● **Prompt**
Check every line of the data and copy the ones where "Config" appears.

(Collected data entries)
........

-- ==== Sys2Proof/Machine/Faults.lean ====
section
/-! DEFINITION. FLT: the fault log, the acknowledgement of conditions, SRAM protection, temperature, supplies, the
post-mortem dump (R565 to R581). -/

namespace Sys2Proof.Machine

/-! ### The fault log (R568) -/

/-- The eight words of a record (R566). -/
def FltRec.words (r : FltRec) : List Word :=
  [BitVec.ofNat 32 (r.code * 2 ^ 24 + r.cls.code * 2 ^ 22 + r.sub * 2 ^ 16 + r.window * 2 ^ 8 + r.rep),
   BitVec.ofNat 32 r.location, BitVec.ofNat 32 r.stamp.toNat, BitVec.ofNat 32 (r.stamp.toNat / 2 ^ 32),
   BitVec.ofNat 32 (r.stamp.toNat / 2 ^ 64 + r.tq % 4 * 2 ^ 16), BitVec.ofNat 32 r.detail, BitVec.ofNat 32 r.seq,
   BitVec.ofNat 32 (r.devState * 2 ^ 16 + r.active)]

/-- The oldest record of the hardware queue enters the fault log, or finds it full. -/
def State.moveRecord (s : State) : State :=
  match s.flt.hwq with
  | [] => s
  | r :: l =>
    let s : State := { s with flt := { s.flt with hwq := l } }
    if s.flt.log.length < 256 then
      ({ s with flt := { s.flt with log := s.flt.log ++ [r] } } : State).raiseIrq 93
    else (s.bump FLT_LOG_STAT.DROP).put FLT_LOG_STAT.OVF 1

/-- Every record of the hardware queue moves, at most `n`. -/
def State.moveRecords (s : State) : Nat → State
  | 0 => s
  | n + 1 => if s.flt.hwq.isEmpty then s else State.moveRecords s.moveRecord n

/-- FAULT_LOG_MOVE: the active complex moves one record (R568). In HALT both complexes are held in reset (R578); during a
handover records wait (R558). -/
def execFaultLogMove (s : State) : Out := .next (if s.alive && ! s.frozen then s.moveRecord else s)

/-- The conditions that a write of ACK clears (R569, R570). -/
def State.fltAck (s : State) (ack : Nat) : State :=
  let s := if ack.testBit 7 then s.clearActive 7 else s
  let s := if ack.testBit 9 then s.clearActive 9 else s
  if ack.testBit 8 then
    let s := s.put FLT_POISON.POISON_OVF 0
    let s : State := { s with flt := { s.flt with poisonUntracked := [] } }
    s.clearActive 8
  else s

/-- FLT's own rules (R568, R570). -/
def fltRules : WriteRules :=
  { pre := fun _ _ _ _ => none
    act := fun _ a w s =>
      if a == FLT_CMD.addr then
        let ack := bitsOf w 16 10
        let pop := w.toNat.testBit 0
        if (List.range 10).any (fun b => ack.testBit b && b != 7 && b != 9 && ! (b == 8 && s.flag FLT_POISON.POISON_OVF)) then
          .error .conflict
        else if pop && s.flt.log.isEmpty then .error .sequence
        else
          let s := if ack == 0 then s else s.fltAck ack
          .ok (if pop then { s with flt := { s.flt with log := s.flt.log.drop 1 } } else s)
      else .ok s }

/-- FLT_ACK: a write of FLT_CMD whose ACK bits stand in v (R570). DEDUCED (log entry 97). -/
def execFltAck (src : Source) (v : Word) (s : State) : Out := .next (s.writeReg fltRules src FLT_CMD.addr v)

/-- FAULT_LOG_POP (R568). -/
def execFaultLogPop (src : Source) (v : Word) (s : State) : Out := .next (s.writeReg fltRules src FLT_CMD.addr (v ||| 1))

/-! ### SRAM protection (R571 to R574) -/

/-- The row of SRAM address a is due for sparing; a macro with no free spare raises SRAM_SPARE_EXH (R574). -/
def State.sramRowDue (s : State) (a : Nat) : State :=
  let row := Config.sramRow a
  if s.flt.rowsDue.contains row then s
  else if (s.flt.rowsSpared.filter (fun r => Config.sramMacro r == Config.sramMacro row)).length
      + (s.flt.rowsDue.filter (fun r => Config.sramMacro r == Config.sramMacro row)).length < 8 then
    { s with flt := { s.flt with rowsDue := s.flt.rowsDue ++ [row] } }
  else
    let x := s.sramLoc row
    x.2.fltRec 9 0x3A 0 0x1B x.1 row

/-- A read has found word a uncorrectable: it is poisoned (R573). -/
def State.poison (s : State) (a requester : Nat) : State :=
  let s := s.bump FLT_SRAM_CNT.UE_COUNT
  let s : State := if s.flt.poison.length < 16 then
      let p := s.flt.poison ++ [a]
      ({ s with flt := { s.flt with poison := p } } : State).put FLT_POISON.HELD p.length
    else
      ({ s with flt := { s.flt with poisonUntracked := a :: s.flt.poisonUntracked } } : State).put FLT_POISON.POISON_OVF 1
  let x := s.sramLoc a
  (x.2.fltRec 8 0x38 requester 0x1B x.1 a).sramRowDue a

/-- SRAM_SCRUB: the scrubber reads 64-bit word number `word`: clean, corrected, or uncorrectable (R571 to R574). A word
that is poisoned stays so. DESIGN CHOICE (log entry 70). DESIGN CHOICE (log entry 71). -/
def execSramScrub (word : Nat) (errors : Fin 3) (s : State) : Out :=
  .next (
    let a := word * 8
    if ! s.alive || 0x08000000 ≤ a || s.poisoned a then s
    else if errors.val = 2 then s.poison a 12
    else if errors.val = 1 then
      let row := Config.sramRow a
      let s := s.bump FLT_SRAM_CNT.CE_COUNT
      let day : Nat := 86400 * 2 ^ 40
      let kept := (row, s.now) :: s.flt.rowCorr.filter (fun x => decide (s.now.toNat - x.2.toNat < day))
      if s.get FLT_SCRUB.CE_THRESH ≤ (kept.filter (fun x => x.1 == row)).length then
        ({ s with flt := { s.flt with rowCorr := kept.filter (fun x => x.1 != row) } } : State).sramRowDue a
      else { s with flt := { s.flt with rowCorr := kept } }
    else s)

/-- SRAM_ROW_SPARED: the copy of the row that has waited longest completes, and the row is redirected. Poisoned words stay
poisoned (R574). -/
def execSramRowSpared (s : State) : Out :=
  .next (
    match s.flt.rowsDue with
    | [] => s
    | row :: l =>
      if ! s.alive then s
      else
        let s : State := { s with flt := { s.flt with rowsDue := l, rowsSpared := s.flt.rowsSpared ++ [row] } }
        let x := (s.bump FLT_SRAM_SPARES.SPARES).sramLoc row
        x.2.fltInfo 0x39 0 0x1B x.1 row)

/-! ### Temperature and supplies (R576, R577) -/

/-- THERM_SAMPLE: the hottest sensor reads tj degrees (R576, R597). DEDUCED (log entry 93). DEDUCED (log entry 99). -/
def execThermSample (tj : Int) (sensor : BitVec 6) (s : State) : Out :=
  .next (
    if s.dev == powerOff || 16 ≤ sensor.toNat then s
    else
      let s := s.put FLT_THERM.TJ_NOW (satSigned 8 tj)
      let warn : Int := s.get FLT_THERM.WARN
      let s : State :=
        if decide (warn ≤ tj) && s.flt.warnArmed then
          ({ s with flt := { s.flt with warnArmed := false } } : State).fltInfo 0x3D sensor.toNat 0x1B s.mgmtLocation (ofSigned 32 tj)
        else if tj ≤ warn - 2 then { s with flt := { s.flt with warnArmed := true } }
        else s
      if 120 ≤ tj && s.flt.tripArmed then
        ({ s with flt := { s.flt with tripArmed := false } } : State).fltFatal 0x3E sensor.toNat 0x1B s.mgmtLocation (ofSigned 32 tj)
      else if tj < 118 then { s with flt := { s.flt with tripArmed := true } }
      else s)

/-- Nominal millivolts, monitor window in per cent, and reset threshold in per cent of each rail (R590). -/
def railTable : List (Nat × Nat × Nat) :=
  [(750, 5, 12), (800, 5, 12), (750, 5, 12), (900, 4, 12), (1200, 5, 12), (900, 4, 12), (1350, 5, 12), (1800, 4, 12),
   (1800, 8, 15), (3300, 8, 15)]

/-- A rail is outside its monitor window, and not below its reset threshold. -/
def outsideWindow (rail mv : Nat) : Bool :=
  match railTable[rail]? with
  | some (nom, win, thr) =>
    (decide (mv * 100 < nom * (100 - win)) && decide (nom * (100 - thr) ≤ mv * 100)) || decide (nom * (100 + win) < mv * 100)
  | none => false

/-- SUPPLY_FAULT: a rail has been at mv, outside its window, for 10 us (R577). -/
def execSupplyFault (rail : Fin 10) (mv : Nat) (s : State) : Out :=
  .next (if outsideWindow rail mv then s.fltFatal 0x3F rail 0x1B s.mgmtLocation mv else s)

/-! ### The dump (R578 to R581) -/

/-- Where the dump region begins (R39). -/
abbrev dumpBase : Nat := 0x06D00000

/-- Bytes filled up to n with zeros. -/
def fillTo (n : Nat) (l : List Byte) : List Byte := (l ++ List.replicate (n - l.length) 0).take n

/-- Words as bytes, little-endian. -/
def wordBytes (l : List Word) : List Byte := l.flatMap (fun w => leBytes 4 w.toNat)

/-- The current value of a register: its applied bits where it has two copies, else the register. -/
def State.currentWord (s : State) (a : Nat) : Word := (s.word a &&& ~~~(bufMask a)) ||| s.appWord a

/-- The registers of every domain that is on, in ascending address. -/
def State.snapshotAddrs (s : State) : List Nat :=
  blocks.flatMap (fun b =>
    ((addrsOfBlock b).filter (fun a => (domainsOfReg a).any (fun d => s.dom d != 0))).foldl (fun l a => insertAddr a l) [])

/-- The register snapshot: BAR0 address, current value, pending value. -/
def State.dumpSnapshot (s : State) : List Byte :=
  s.snapshotAddrs.flatMap (fun a => wordBytes [BitVec.ofNat 32 a, s.currentWord a, s.word a])

/-- IMG_SEQ of the booted slot. -/
def State.bootedSeq (s : State) : Word := if s.get UPD_BOOT.SLOT == 1 then s.upd.slot1.imgSeq else s.upd.slot0.imgSeq

/-- The header of the dump without its CRC. -/
def State.dumpHeader (s : State) (len : Nat) : List Byte :=
  let f := match s.flt.fatal with | some r => wordBytes r.words ++ stampBytes r.stamp | none => List.replicate 42 0
  fillTo 252 (wordBytes [0x504D4458, s.word SYS_ID.addr, s.word UPD_VER_ACT.addr, s.word UPD_VER_STBY.addr, s.bootedSeq]
    ++ f ++ leBytes 2 (s.get FLT_DUMP.FATAL_EXTRA) ++ leBytes 4 (len * 8192))

/-- The fault log and SYS_ERR_LOG as the dump holds them. -/
def State.dumpLogs (s : State) : List Byte :=
  fillTo 0x2000 (s.flt.log.flatMap (fun r => wordBytes r.words))
  ++ fillTo 0x100 (s.sys.errLog.flatMap (fun e => wordBytes [e.w0, e.w1, e.w2, e.w3]))

/-- The complexes' state and the event trace, at offsets 0x2_0000 to 0x1F_FFFF: free values. -/
def State.dumpOpen (s : State) (n : Nat) : List Byte :=
  (List.range n).map (fun i => Config.dumpByte s.freeCtr i)

/-- The dump as it stands, its CRC taken as 0, in its first len x 8 KiB. -/
def State.dumpBytes (s : State) (len : Nat) : List Byte :=
  ((fillTo 0x100 (s.dumpHeader len)) ++ fillTo 0xFF00 s.dumpLogs ++ fillTo 0x10000 s.dumpSnapshot ++ s.dumpOpen 0x1E0000).take
    (len * 8192)

/-- What stays on in HALT (R578). -/
def haltOn (d : Nat) : Bool := d == dAON || d == dMGMT || d == dMESH || d == dPCIE_H

/-- Domains whose registers are captured switch off, and GDDR6 contents are lost (R578). -/
def State.haltOff (s : State) : State :=
  let s := (List.range 24).foldl (fun (s : State) d => if haltOn d || s.dom d == 0 then s else s.setDom d 0) s
  { s with
    gddr := []
    pins := { s.pins with cdac := Pins.reset.cdac, pwm := Pins.reset.pwm, testDac := none } }

/-- DUMP_DONE: the dump of len units of 8 KiB completes (R580, R581). DESIGN CHOICE (log entry 98). -/
def execDumpDone (len : BitVec 9) (s : State) : Out :=
  .next (
    if s.dev != halt || s.flag FLT_DUMP.DONE || len = 0 || 256 < len.toNat then s
    else
      let bs := s.dumpBytes len.toNat
      let crc := crc32c bs
      let s := (s.setSramBytes dumpBase bs).setSramLE (dumpBase + 252) 4 crc.toNat
      let s := s.drawFree.haltOff
      (s.put FLT_DUMP.LEN len.toNat).put FLT_DUMP.DONE 1)

end Sys2Proof.Machine
end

........

● **The completed task**
  let row := Config.sramRow a
  else if (s.flt.rowsSpared.filter (fun r => Config.sramMacro r == Config.sramMacro row)).length
      + (s.flt.rowsDue.filter (fun r => Config.sramMacro r == Config.sramMacro row)).length < 8 then
      let row := Config.sramRow a
  (List.range n).map (fun i => Config.dumpByte s.freeCtr i)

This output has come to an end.